Escin is a natural saponin, clinically used for the anti-edematous and anti-inflammatory effects. The aim of the study was to explore the possibility of converting escin into vesicle bilayer-forming component. The hyaluronidase inhibition activity of escin was evaluated after its formulation in escinosomes. Berberine chloride, a natural quaternary isoquinoline alkaloid isolated from several medicinal plants that is traditionally used for various skin conditions was loaded in the vesicles. The developed nanovesicles were characterized in terms of diameter, polydispersity, ζ-potential, deformability, recovery, encapsulation efficiency, stability, and release kinetics.

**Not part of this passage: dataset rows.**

/-- Sets of one instance that a core holds. -/
def setsOn (d : VcDef) (dom : List Nat) (core : Nat) : Nat :=
  let n := 2 ^ d.log2s
  let share (m k : Nat) : Nat := (n + (m - 1) - k) / m
  if d.place = 0 then (if dom.contains (clusterNo core) then n else 0)
  else if d.place = 1 then (if dom.contains (clusterNo core) then share 8 (memberNo core) else 0)
  else if d.place = 2 then (if domainMeets dom (coreDie core) then share 256 (core % 256) else 0)
  else if coreDie core = d.die && d.x0 ≤ coreX core && coreX core ≤ d.x0 + d.w && d.y0 ≤ coreY core && coreY core ≤ d.y0 + d.h then
    share ((d.w + 1) * (d.h + 1)) ((coreY core - d.y0) * (d.w + 1) + (coreX core - d.x0))
  else 0

/-- The cores of a domain. -/
def domainCores (dom : List Nat) : List Nat := dom.flatMap fun k => (List.range 8).map fun j => clusterCore (clusterBase k) j

/-- Do some definitions fit every core's grant (R280)? -/
def Space.grantOk (sp : Space) (vcs : Tbl VcDef) : Bool :=
  (domainCores sp.domain).all fun c =>
    decide ((vcs.map fun x => setsOn x.2 sp.domain c).foldl (· + ·) 0 ≤ sp.grants.get 0 c)

/-- The lowest status that applies, 0 if none (R307). -/
def lowest (l : List (Nat × Bool)) : Nat := ((l.find? (·.2)).map (·.1)).getD 0

/-- Does a region meet another binding, the aperture, or pass 2^57 (R298)? -/
def Space.regionBad (sp : Space) (x : Binding) : Bool :=
  decide (2 ^ 45 < x.base + x.pages) || decide (0x1FFF * 2 ^ 32 < x.base + x.pages)
    || sp.binds.any fun y => decide (y.2.base < x.base + x.pages) && decide (x.base < y.2.base + y.2.pages)

/-- The CQUERY word (Table 9-10). -/
def Space.queryWord (sp : Space) (v : Nat) : Nat :=
  match sp.vcs.look v with
  | none => 0
  | some d =>
    2 ^ 63 + (1 + sp.depthUp 8 d.parent) * 2 ^ 36 + (sp.binds.filter fun x => x.2.vc == v).length * 2 ^ 31
      + (sp.vcs.filter fun x => x.2.parent == v).length * 2 ^ 24 + d.parent * 2 ^ 16 + d.place * 2 ^ 13 + d.log2s * 2 ^ 8 + v

/-- The status of an instruction (R308). -/
def Space.judge (sp : Space) (j : AgentJob) : Nat :=
  let v := j.a % 64
  let undefined_ := (sp.vcs.look v).isNone
  let df := (sp.vcs.look v).getD { parent := 64, place := 0, log2s := 0 }
  match j.op with
  | 0 =>
    let d := vcDefOf j.a j.b
    lowest [(1, !undefined_), (2, !placementOk sp.domain d), (3, !sp.parentOk v d.place d.parent), (4, !sp.grantOk (sp.vcs.put v d))]
  | 1 => lowest [(1, undefined_), (3, !sp.parentOk v df.place j.b), (4, !sp.grantOk (sp.vcs.put v { df with parent := j.b }))]
  | 2 => lowest [(1, undefined_), (4, !sp.grantOk (sp.vcs.put v { df with log2s := j.b }))]
  | 3 =>
    let x := bindingOfWords j.a j.b
    lowest [(1, (sp.vcs.look x.vc).isNone), (6, (sp.binds.look (bits j.b 60 4)).isSome), (7, sp.regionBad x), (8, x.world && !j.world)]
  | 4 => lowest [(6, (sp.binds.look j.a).isNone)]
  | 5 => sp.queryWord v
  | _ => lowest [(1, undefined_), (5, v == 0 || (sp.binds.any fun x => x.2.vc == v) || sp.vcs.any fun x => x.2.parent == v)]

-- the transaction (R300, R304)

/-- The leaves that map some pages of a space, holes skipped. -/
def State.leavesIn (s : State) (space stop : Nat) : Nat → Nat → List Tlb
  | 0, _ => []
  | fuel + 1, page =>
    if stop ≤ page then []
    else match s.walkFrom space (page * 4096) 5 0 (s.space space).root with
      | (_, .leaf t, _) => t :: State.leavesIn s space stop fuel (t.page + t.count)
      | (n, _, _) =>
        let span := 2 ^ (levelLow (n - 1) - 12)
        State.leavesIn s space stop fuel ((page / span + 1) * span)

/-- Step 3 on one instance (R300): its dirty lines go up its old chain until the lowest level on both chains holds them. Its W. -/
def State.transactUp (s : State) (i : Inst) (newUp : List Inst) (dirty : List Nat) : Nat × State :=
  let old := s.above i
  -- M is the lowest level on both chains; counted as instances below it
  let (below, _) := meeting old newUp
  let (w, s) := dirty.foldl (fun ws l => lift i.aCore (below + 1) (i :: old) l ws) (([] : Written), s)
  (w.cost, s)

/-- Step 4 for one instance (R300): copies of its lines on the new chain below M write their own dirty bytes up to M and go. Their
number. -/
def State.transactNew (s : State) (i : Inst) (newUp : List Inst) (dirty : List Nat) : Nat × State :=
  let (_, belowNew) := meeting (s.above i) newUp
  dirty.foldl (fun (k, s) l =>
    let (_, s) := lift i.aCore belowNew newUp l (([] : Written), s)
    removeCopies belowNew newUp l (k, s)) (0, s)

/-- Steps 3 to 5 of a transaction on every instance of `v` at once (R300, R304), restricted to the lines `mine` picks: step 3 on all,
then step 4 on all, so that a step 4 value remains (R301); `drop` removes the lines of `v` afterwards. The time W + I. -/
def State.transact (s : State) (space v : Nat) (newUp : Nat → List Inst) (mine : Nat → Bool) (drop : Bool) : Nat × State :=
  let s := s.flushSpace space
  let jobs := ((s.space space).instances space v).map fun i =>
    let lines := (s.linesOf i).filter mine
    (i, lines, lines.filter fun l => match s.vline i l with | some y => y.dirty != 0 | none => false)
  let (w, s) := jobs.foldl (fun (w, s) (i, _, dirty) =>
    let (w', s) := s.transactUp i (newUp i.aCore) dirty
    (max w w', s)) (0, s)
  let s := s.flushSpace space
  let (k, s) := jobs.foldl (fun (k, s) (i, _, dirty) =>
    let (k', s) := s.transactNew i (newUp i.aCore) dirty
    (k + k', s)) (0, s)
  let s := if drop then jobs.foldl (fun s (i, lines, _) => lines.foldl (fun s l => s.dropVline i l) s) s else s
  (w + (if k = 0 then 0 else 60 + 2 * k), s)
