-- CWAIT (R436)

/-- CWAIT: an instance that is over answers at once; else the task parks, for TIMEOUT cycles if the descriptor gives any. -/
def execCwait (d a : Reg) (s : State) : Out :=
  .next (with1 a s fun x s =>
    let va := x.toNat
    match s.my.colls.look va with
    | none => s.block s.cycle (Finish.value_ d 3)
    | some k =>
      match s.hub.colls.look k with
      | none => (s.setMy fun t => { t with colls := t.colls.del va }).block s.cycle (Finish.value_ d 3)
      | some x =>
        if x.st == .done then ((s.collObserved (s.tk s.cur) x).endHold (s.tk s.cur) va k).block s.cycle (Finish.value_ d 0)
        else if x.st == .failed then (s.endHold (s.tk s.cur) va k).block s.cycle (Finish.value_ d 1)
        else withPlace va false s fun _ s =>
          match s.engineRead (posCore s.cur) s.my.space s.my.world va 64 with
          | .error (cause, sub, addr) => (s.supFault s.cur cause sub addr 0).alsoRefuse (posCore s.cur) (s.tk s.cur) s.my.space s.my.world addr cause sub
          | .ok (e, s) =>
            let (id, s) := s.fresh
            let s := s.park s.cur (.coll id)
            let s := s.modColl k fun x => { x with waits := x.waits ++ [(s.tk s.cur, id, d)] }
            if collTimeout e.v = 0 then s
            else s.post (s.cycle + collTimeout e.v) 50000 .cwaitTimeout (.cwaitTimeout (s.tk s.cur) id d))

/-- CWAIT_TIMEOUT (R436): the instance still runs. -/
def execCwaitTimeout (s : State) : Out :=
  match s.msg with
  | .cwaitTimeout t id d =>
    .next (match s.hub.colls.find? fun x => x.2.waits.any fun w => w.1 == t && w.2.1 == id with
      | some (k, _) =>
        (s.modColl k fun x => { x with waits := x.waits.filter fun w => !(w.1 == t && w.2.1 == id) }).completeWait t id (.coll id) (Finish.value_ d 2)
      | none => s)
  | _ => .next s

end Sys2Proof.Machine
end

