-- ==== Sys2Proof/Machine/Float.lean ====
section
/-! DEFINITION. Scalar floating point (05_scalar_control_instructions.md R138-R144). -/
namespace Sys2Proof.Machine

/-- The format PREC names: 0 FP64, 1 FP32 (Table 3-17). -/
def precFmt (p : BitVec 1) : Format := if p = 0 then .fp64 else .fp32

/-- The other float precision (FCVT kind 1). -/
def otherFmt (p : BitVec 1) : Format := if p = 0 then .fp32 else .fp64

/-- An operand's pattern in a format: FP32 is bits [31:0] (R138). -/
def fpBits (f : Format) (x : Word) : Nat := x.toNat % 2 ^ f.width

/-- The task's effective rounding mode for a MOD field (R109). -/
def State.modeOf (s : State) (m : BitVec 3) : Mode := effMode m.toNat (s.my.cr 0x16)

/-- Result and events of a rounded operation, its input events included (R143). -/
def rounded (f : Format) (mode : Mode) (ins : List Nat) (r : Val × Flags) : Nat × Events :=
  let (b, e) := finish f mode false r.1 r.2
  (b, ins.foldl (fun e x => e.add (inputEvents f x)) e)

/-- A class S floating member of two sources (R139). -/
def fp2 (op : Mode → Val → Val → Val × Flags) (d a b : Reg) (m : BitVec 3) (p : BitVec 1) (s : State) : Out :=
  .next (with2 a b s fun x y s =>
    let f := precFmt p
    let mode := s.modeOf m
    let r := rounded f mode [fpBits f x, fpBits f y]
      (op mode (decodeVal f (fpBits f x)) (decodeVal f (fpBits f y)))
    finishFloat d r.1 r.2 s)

def execFadd (d a b : Reg) (m : BitVec 3) (p : BitVec 1) (s : State) : Out := fp2 Val.add d a b m p s
def execFsub (d a b : Reg) (m : BitVec 3) (p : BitVec 1) (s : State) : Out :=
  fp2 (fun mode x y => Val.add mode x y.negate) d a b m p s
def execFmul (d a b : Reg) (m : BitVec 3) (p : BitVec 1) (s : State) : Out := fp2 (fun _ => Val.mul) d a b m p s

/-- The product of FFMA; zero times infinity is invalid even when the addend is NaN (Table 5-11). -/
def execFfma (d a b : Reg) (m : BitVec 3) (p : BitVec 1) (s : State) : Out :=
  .next (with3 a b d s fun x y z s =>
    let f := precFmt p
    let mode := s.modeOf m
    let v (w : Word) := decodeVal f (fpBits f w)
    let r := rounded f mode [fpBits f x, fpBits f y, fpBits f z] (Val.fma mode (v x) (v y) (v z))
    finishFloat d r.1 r.2 s)

/-- FDIV (Table 5-1, Table 5-11). -/
def execFdiv (d a b : Reg) (m : BitVec 3) (p : BitVec 1) (n : BitVec 4) (s : State) : Out :=
  .next (with2 a b s fun x y s =>
    let f := precFmt p
    let r := rounded f (s.modeOf m) [fpBits f x, fpBits f y]
      (Val.div (decodeVal f (fpBits f x)) (decodeVal f (fpBits f y)))
    issueLong d n.toNat (if p = 0 then 36 else 24) r.1 r.2 s)

/-- FSQRT (Table 5-1, Table 5-11). -/
def execFsqrt (d a : Reg) (m : BitVec 3) (p : BitVec 1) (n : BitVec 4) (s : State) : Out :=
  .next (with1 a s fun x s =>
    let f := precFmt p
    let r := rounded f (s.modeOf m) [fpBits f x] (Val.sqrt (decodeVal f (fpBits f x)))
    issueLong d n.toNat (if p = 0 then 40 else 28) r.1 r.2 s)

/-- A float to an integer of `w` bits, sign-extended (R113, R142). -/
def cvtToInt (w : Nat) (f : Format) (mode : Mode) (x : Nat) : Nat × Events :=
  let (i, fl) := toInt w mode (decodeVal f x)
  ((wordI i).toNat, (Events.ofFlags fl).add (inputEvents f x))

/-- The result of FCVT (Table 3-18, R142). -/
def fcvtVal (k : Nat) (p : BitVec 1) (mode : Mode) (x : Word) : Nat × Events :=
  let f := precFmt p
  match k with
  | 1 =>
    let (b, e) := finish (otherFmt p) mode false (decodeVal f (fpBits f x)) 0
    (b, e.add (inputEvents f (fpBits f x)))
  | 2 => cvtToInt 64 f mode (fpBits f x)
  | 4 => cvtToInt 32 f mode (fpBits f x)
  | 3 => finish f mode false (.ofInt (signed 64 x.toNat)) 0
  | _ => finish f mode false (.ofInt (signed 32 x.toNat)) 0

def execFcvt (d a : Reg) (k : BitVec 5) (m : BitVec 3) (p : BitVec 1) (s : State) : Out :=
  .next (with1 a s fun x s =>
    let r := fcvtVal k.toNat p (s.modeOf m) x
    finishFloat d r.1 r.2 s)

/-- Order of two operands that are not NaN, with -0 below +0 (R140). -/
def minLess (x y : Val) : Bool :=
  match Val.cmp x y with
  | .lt => true
  | .gt => false
  | .eq => x.neg? && !y.neg?

/-- FMIN and FMAX (R140): no flag; a NaN operand gives way to the other; bits unchanged. -/
def fpSelect (max : Bool) (f : Format) (x y : Nat) : Nat × Events :=
  let vx := decodeVal f x
  let vy := decodeVal f y
  let r := if vx.isNan && vy.isNan then f.nanBits
    else if vx.isNan then y else if vy.isNan then x
    else if minLess vx vy == max then y else x
  (r, ((inputEvents f x).add (inputEvents f y)).add { nan := (isNanBits f r).toNat })

def execFmin (d a b : Reg) (p : BitVec 1) (s : State) : Out :=
  .next (with2 a b s fun x y s =>
    let r := fpSelect false (precFmt p) (fpBits (precFmt p) x) (fpBits (precFmt p) y)
    finishFloat d r.1 r.2 s)

def execFmax (d a b : Reg) (p : BitVec 1) (s : State) : Out :=
  .next (with2 a b s fun x y s =>
    let r := fpSelect true (precFmt p) (fpBits (precFmt p) x) (fpBits (precFmt p) y)
    finishFloat d r.1 r.2 s)

/-- FCMP's truth value (R141). -/
def fpCompare (c : Nat) (x y : Val) : Bool :=
  if x.isNan || y.isNan then c == 3
  else match c with
    | 0 => Val.cmp x y == .eq
    | 1 => Val.cmp x y == .lt
    | 2 => Val.cmp x y != .gt
    | _ => false

def execFcmp (d a b : Reg) (c : BitVec 2) (p : BitVec 1) (s : State) : Out :=
  .next (with2 a b s fun x y s =>
    let f := precFmt p
    let e := (inputEvents f (fpBits f x)).add (inputEvents f (fpBits f y))
    finishFloat d (fpCompare c.toNat (decodeVal f (fpBits f x)) (decodeVal f (fpBits f y))).toNat e s)

end Sys2Proof.Machine
end

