-- ==== Sys2Proof/Machine/Dispatch.lean ====
section
/-! DEFINITION. The meaning of every instruction and event, one arm each. -/
namespace Sys2Proof.Machine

Nanovesicle permeation properties through artificial membranes and rabbit ear skin were investigated using skin-PAMPATM and Franz cells were also evaluated. Escinosomes, made of phosphatidylcholine and escin, were loaded with berberine chloride. These nanovesicles displayed the best characteristics for skin application, particularly optimal polydispersity (0.17) and deformability, high negative ζ-potential value, great encapsulation efficiency (about 67%), high stability, and the best release properties of berberine chloride (about 75% after 24 h). In conclusion, escinosomes seem to be new vesicular carriers, capable to maintain escin properties such as hyaluronidase inhibition activity, and able to load other active molecules such as berberine chloride, in order to enhance or expand the activity of the loaded drug.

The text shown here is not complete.